PROBLEM DETAILS
Copy out each line in the listing below where the word "statistics" appears.

WORKING DATA
____
-- ==== Sys2Proof/Proofs/EngineScopes.lean ====
section
/-! PROOF. Scopes: what the operations of an engine may change of the registers and the engines, and what they leave of the rest of the
machine and of the Stacks. -/

namespace Sys2Proof.Machine

-- One proof at a time, as in the tests: proofs that wait for one another would each hold a stack.
set_option Elab.async false

/-! ### What is confined to a scope -/

/-- The state without what the operations of an engine write: the engines, the jobs' records, the registers, the Stacks, the logs, the
waiting statistics and the counter of free values. -/
def State.rest (s : State) : State :=
  { s with engs := [], jobs := [], regs := [], dram := [], smark := [], vil := {}, pwr := {}, errs := [], evq := [], statQ := [], free := 0 }

theorem EngOnly.rest {s t : State} (h : EngOnly s t) : t.rest = s.rest := by
  unfold State.rest
  rw [h.pending, h.shadow, h.captured, h.hiLatch, h.hiLatchSb, h.stagedLo, h.tick, h.refTick, h.ftimeAt, h.phaseK, h.store, h.zones,
    h.cat, h.aperture, h.xfers, h.nextXfer, h.chains, h.ready, h.accs, h.hubs, h.abfs, h.sec, h.nd, h.cur, h.sent, h.env]

/-- A job without what the operations of an engine write into its record: its frames' marks, its fault and poison records, and that it is
to be reset. -/
def Job.loaded (b : Job) : Job := { b with frames := [], faults := 0, consumed := none, resetReq := false }

/-- What a change may touch: the waiting statistics, pages of registers (those of the Errata log and of the control port always, R253,
R380), and of each engine what `same` lets differ. -/
structure Scope where
  stats : Bool
  page : Nat → Prop
  same : Nat → Eng → Eng → Prop
  errata : page pgErr
  vilri : page pgVilri
  refl : ∀ k e, same k e e
  trans : ∀ {k e e' e''}, same k e e' → same k e' e'' → same k e e''

/-- The register does not say where the Errata ring lies (R253). -/
def OffRing (p off : Nat) : Prop := ∀ o, o = 0x40 ∨ o = 0x44 → ridx pgErr o ≠ ridx p off

/-- A change stays in a scope: it leaves the rest of the machine, every byte of the Stacks outside the Errata ring, the ring's place, the
pages that the scope does not name, what the engines must keep, and the jobs as they were loaded. -/
structure Within (S : Scope) (s t : State) : Prop where
  rest : t.rest = s.rest
  stats : S.stats = false → t.statQ = s.statQ
  ring : ∀ o, o = 0x40 ∨ o = 0x44 → rget t pgErr o = rget s pgErr o
  bytes : stacksKept s t
  pages : ∀ p, ¬ S.page p → pageKept p s t
  engs : ∀ k, S.same k (eng s k) (eng t k)
  jobs : ∀ j, (job t j).loaded = (job s j).loaded

section
variable {S : Scope} {s t u : State}

theorem Within.refl (S : Scope) (s : State) : Within S s s :=
  ⟨rfl, fun _ => rfl, fun _ _ => rfl, fun _ _ => rfl, fun p _ => pageKept_refl p s, fun _ => S.refl _ _, fun _ => rfl⟩

theorem inErrataRing_congr (h : ∀ o, o = 0x40 ∨ o = 0x44 → rget t pgErr o = rget s pgErr o) (a : Nat) :
    inErrataRing t a ↔ inErrataRing s a := by
  rw [inErrataRing, inErrataRing, rget64, rget64, h 0x40 (.inl rfl), h (0x40 + 4) (.inr rfl)]

theorem Within.trans (h : Within S s t) (k : Within S t u) : Within S s u where
  rest := k.rest.trans h.rest
  stats hS := (k.stats hS).trans (h.stats hS)
  ring o ho := (k.ring o ho).trans (h.ring o ho)
  bytes a ha := (k.bytes a (mt (inErrataRing_congr h.ring a).1 ha)).trans (h.bytes a ha)
  pages p hp := (h.pages p hp).trans (k.pages p hp)
  engs x := S.trans (h.engs x) (k.engs x)
  jobs j := (k.jobs j).trans (h.jobs j)

/-- A wider scope. -/
theorem Within.mono {S' : Scope} (h : Within S s t) (hstats : S'.stats = false → S.stats = false) (hpage : ∀ p, S.page p → S'.page p)
    (hsame : ∀ k e e', S.same k e e' → S'.same k e e') : Within S' s t :=
  ⟨h.rest, fun hS => h.stats (hstats hS), h.ring, h.bytes, fun p hp => h.pages p (mt (hpage p) hp), fun k => hsame _ _ _ (h.engs k), h.jobs⟩

theorem whenS_within {b : Bool} {f : State → State} (h : ∀ s, Within S s (f s)) (s : State) : Within S s (whenS b f s) := by
  cases b
  · exact Within.refl S s
  · exact h s

theorem foldS_within {α : Type} {f : α → State → State} {l : List α} (h : ∀ a ∈ l, ∀ s, Within S s (f a s)) (s : State) :
    Within S s (foldS l f s) := by
  induction l generalizing s with
  | nil => exact Within.refl S s
  | cons a l ih => exact (h a List.mem_cons_self s).trans (ih (fun b hb => h b (List.mem_cons_of_mem a hb)) (f a s))

/-- The owner of a segment is told by the jobs as they were loaded (R176). -/
theorem Within.ownerOf (h : Within S s t) (l : Nat) (g : Seg) : ownerOf t l g = ownerOf s l g := by
  unfold Machine.ownerOf
  refine congrArg (List.find? · _) (funext fun j => ?_)
  show ((job t j).loaded.occupied && (job t j).loaded.bound && (job t j).loaded.uses l && decide ((job t j).loaded.seg = g)) = _
  rw [h.jobs]
  rfl

theorem Within.compatOf (h : Within S s t) (l : Nat) (g : Seg) : compatOf t l g = compatOf s l g := by
  unfold Machine.compatOf
  rw [h.ownerOf]
  cases Machine.ownerOf s l g with
  | none => rfl
  | some j => exact (congrArg Job.gencompat (h.jobs j) : (job t j).loaded.gencompat = (job s j).loaded.gencompat)

/-! ### Registers and logs -/

theorem LogOnly.within (h : LogOnly s t) (hring : ∀ o, o = 0x40 ∨ o = 0x44 → rget t pgErr o = rget s pgErr o) (hbytes : stacksKept s t)
    (hpages : ∀ p, ¬ S.page p → pageKept p s t) : Within S s t :=
  ⟨h.engOnly.rest, fun _ => h.statQ, hring, hbytes, hpages, fun k => by rw [eng_of_engs h.engs]; exact S.refl _ _,
    fun j => by rw [job, h.jobs, job]⟩

/-- A change of the logs that leaves the registers and the Stacks alone. -/
theorem LogOnly.withinOfRegs (h : LogOnly s t) (hregs : t.regs = s.regs) (hdram : t.dram = s.dram) : Within S s t :=
  h.within (fun o _ => by rw [rget, hregs, rget]) (fun a _ => by rw [stkByte, hdram, stkByte]) fun _ _ => pageKept_of_regs hregs

theorem vil_within (x : VilriSt) (s : State) : Within S s { s with vil := x } := (vil_logOnly s x).withinOfRegs rfl rfl

theorem pwr_within (x : PwrSt) (s : State) : Within S s { s with pwr := x } := (pwr_logOnly s x).withinOfRegs rfl rfl

theorem evq_within (x : List EventMsg) (s : State) : Within S s { s with evq := x } := (evq_logOnly s x).withinOfRegs rfl rfl

/-- A register that a change in the scope may write. -/
structure Scope.Reg (S : Scope) (p off : Nat) : Prop where
  page : S.page p
  ring : OffRing p off
  off : off < 4096

theorem Scope.Reg.rset {p off : Nat} (h : S.Reg p off) (v : Word) (s : State) : Within S s (rset p off v s) :=
  (rset_logOnly p off v s).within (fun o ho => by rw [rget_rset, if_neg (h.ring o ho)]) (fun _ _ => rfl)
    fun q hq => rset_pageKept (fun heq : q = p => hq (heq ▸ h.page)) h.off v s

theorem Scope.Reg.fset {p off : Nat} (h : S.Reg p off) (lo w x : Nat) (s : State) : Within S s (fset p off lo w x s) := h.rset _ s

theorem Scope.Reg.finc {p off : Nat} (h : S.Reg p off) (lo w n : Nat) (s : State) : Within S s (finc p off lo w n s) := h.rset _ s

theorem offRing_of_ne {p : Nat} (off : Nat) (hp : pgErr < p) : OffRing p off := by
  intro o ho
  unfold pgErr at hp ⊢
  unfold ridx
  omega

theorem offRing_pgErr {off : Nat} (h : off / 4 ≠ 16 ∧ off / 4 ≠ 17) : OffRing pgErr off := by
  intro o ho
  unfold ridx
  omega

theorem Scope.errReg (S : Scope) (off : Nat) (h : (off / 4 ≠ 16 ∧ off / 4 ≠ 17) ∧ off < 4096 := by decide) : S.Reg pgErr off :=
  ⟨S.errata, offRing_pgErr h.1, h.2⟩

theorem Scope.vilReg (S : Scope) (off : Nat) (h : off < 4096 := by decide) : S.Reg pgVilri off := ⟨S.vilri, offRing_of_ne off (by decide), h⟩

theorem Scope.engReg {k q : Nat} (hpage : S.page (pgEng k q)) (off : Nat) (h : off < 4096 := by decide) : S.Reg (pgEng k q) off :=
  ⟨hpage, offRing_of_ne off (by unfold pgErr pgEng; omega), h⟩

theorem queueEvent_within (code page : Nat) (bits : Word) (detail : List Nat) (s : State) : Within S s (queueEvent code page bits detail s) := by
  have hseq (v : BitVec 64) (s : State) : Within S s (rset64 pgVilri 0x88 v s) := ((S.vilReg 0x88).rset _ _).trans ((S.vilReg 0x8C).rset _ _)
  unfold queueEvent
  extract_lets seq s1 m
  split
  · exact (hseq _ s).trans (evq_within _ _)
  · exact (hseq _ s).trans ((vil_within _ s1).trans ((S.vilReg 0x7C).finc _ _ _ _))

theorem raise_within {p : Nat} (h : S.Reg p 0x10) (bit : Nat) (s : State) : Within S s (raise p bit s) := by
  unfold raise
  extract_lets old s1
  split
  · exact Within.refl S s
  · split
    · exact h.rset _ s
    · exact (h.rset _ s).trans (queueEvent_within _ _ _ _ _)

/-- A line of the ring is written inside the ring (R253). -/
theorem stkWrite_within {i : Nat} (hi : i < 65536) (l : Line) (m : Mark) (s : State) :
    Within S s (stkWrite ((rget64 s pgErr 0x40).toNat + 64 * i) l m s) := by
  refine (stkWrite_logOnly _ l m s).within (fun _ _ => rfl) (fun a ha => ?_) fun _ _ => pageKept_of_regs rfl
  unfold inErrataRing at ha
  show tabGet _ (writeBytesAt _ _ _) a = tabGet _ _ a
  rw [tabGet_writeBytesAt, dif_neg]
  rw [length_bytesOfLine]
  omega

theorem ringWrite_within (r : ErrRec) (s : State) : Within S s (ringWrite r s) := by
  unfold ringWrite
  extract_lets i s1 s2
  have hline : Within S s s1 := stkWrite_within (Nat.mod_lt _ (by decide)) _ _ s
  have hfull : Within S s1 s2 := by
    simp only [s2]
    split
    · exact ((S.errReg 0x54).finc _ _ _ s1).trans (raise_within (S.errReg 0x10) _ _)
    · exact Within.refl S s1
  exact hline.trans (hfull.trans ((pwr_within _ s2).trans ((S.errReg 0x50).fset _ _ _ _)))

theorem errata_within (x : Er) (s : State) : Within S s (errata x s) := by
  unfold errata
  extract_lets n r full oldest _ s1 s2 s3 s4 s5 s6
  have hlost : Within S s s1 := by
    show Within S s (if _ then _ else _)
    split
    · exact (pwr_within _ s).trans (((S.errReg 0x58).finc _ _ _ _).trans (raise_within (S.errReg 0x10) _ _))
    · exact Within.refl S s
  have hbuf : Within S s1 s2 := (errs_logOnly s1 _).withinOfRegs rfl rfl
  have hcount : Within S s2 s5 := ((S.errReg 0x4C).rset _ s2).trans (((S.errReg 0x5C).fset _ _ _ s3).trans ((S.errReg 0x5C).finc _ _ _ s4))
  have hevent : Within S s5 s6 := whenS_within (raise_within (S.errReg 0x10) _) s5
  have hring : Within S s6 (ringFlush s6) := by
    unfold ringFlush
    split
    · exact foldS_within (fun r _ => ringWrite_within r) s6
    · exact Within.refl S s6
  exact hlost.trans (hbuf.trans (hcount.trans (hevent.trans hring)))

/-! ### Jobs and engines -/

theorem jobMod_within (j : Nat) (f : Job → Job) (s : State) (hf : ∀ b, (f b).loaded = b.loaded := by intro; rfl) : Within S s (jobMod j f s) := by
  refine ⟨(jobMod_engOnly j f s).rest, fun _ => rfl, fun _ _ => rfl, fun _ _ => rfl, fun p _ => jobMod_pageKept p j f s, fun _ => S.refl _ _,
    fun j' => ?_⟩
  rw [job_jobMod]
  split
  · next hj => rw [hj]; exact hf _
  · rfl

theorem takeFree_within (s : State) : Within S s (takeFree s).2 :=
  ⟨(takeFree_engOnly s).rest, fun _ => rfl, fun _ _ => rfl, fun _ _ => rfl, fun _ _ => pageKept_of_regs rfl, fun _ => S.refl _ _, fun _ => rfl⟩

theorem engMod_within {k : Nat} {f : Eng → Eng} {s : State} (h : S.same k (eng s k) (f (eng s k))) : Within S s (engMod k f s) := by
  refine ⟨(engMod_engOnly k f s).rest, fun _ => rfl, fun _ _ => rfl, fun _ _ => rfl, fun _ _ => pageKept_of_regs rfl, fun k' => ?_,
    fun _ => rfl⟩
  rw [eng_engMod]
  split
  · next hk => rw [hk]; exact h
  · exact S.refl _ _

theorem queueStat_within (hstats : S.stats = true) (x : StatX) (s : State) : Within S s (queueStat x s) :=
  ⟨rfl, fun h => absurd hstats (by rw [h]; decide), fun _ _ => rfl, fun _ _ => rfl, fun _ _ => pageKept_of_regs rfl, fun _ => S.refl _ _,
    fun _ => rfl⟩

theorem statFail_within (hstats : S.stats = true) (l : Nat) (g : Seg) (out : Option OutRec) (s : State) : Within S s (statFail l g out s) := by
  unfold statFail
  split
  · exact queueStat_within hstats _ s
  · exact Within.refl S s

theorem errEng_within (ty sev l : Nat) (g : Seg) (block : Nat) (detail : List Nat) (s : State) :
    Within S s (errEng ty sev l g block detail s) := by
  unfold errEng
  extract_lets k s1
  refine Within.trans ?_ (errata_within _ s1)
  simp only [s1]
  split
  · split
    · exact jobMod_within _ _ s
    · exact Within.refl S s
  · exact Within.refl S s

theorem consume_within (l : Nat) (g : Seg) (pc : Nat) (o : Nat × Option Nat) (m : Mark) (s : State) : Within S s (consume l g pc o m s) := by
  unfold consume
  split
  · exact Within.refl S s
  · split
    · exact Within.refl S s
    · split
      · exact Within.refl S s
      · exact jobMod_within _ _ s

end

end Sys2Proof.Machine
end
____
FINAL ANSWER
waiting statistics and the counter of free values. -/
/-- What a change may touch: the waiting statistics, pages of registers (those of the Errata log and of the control port always, R253,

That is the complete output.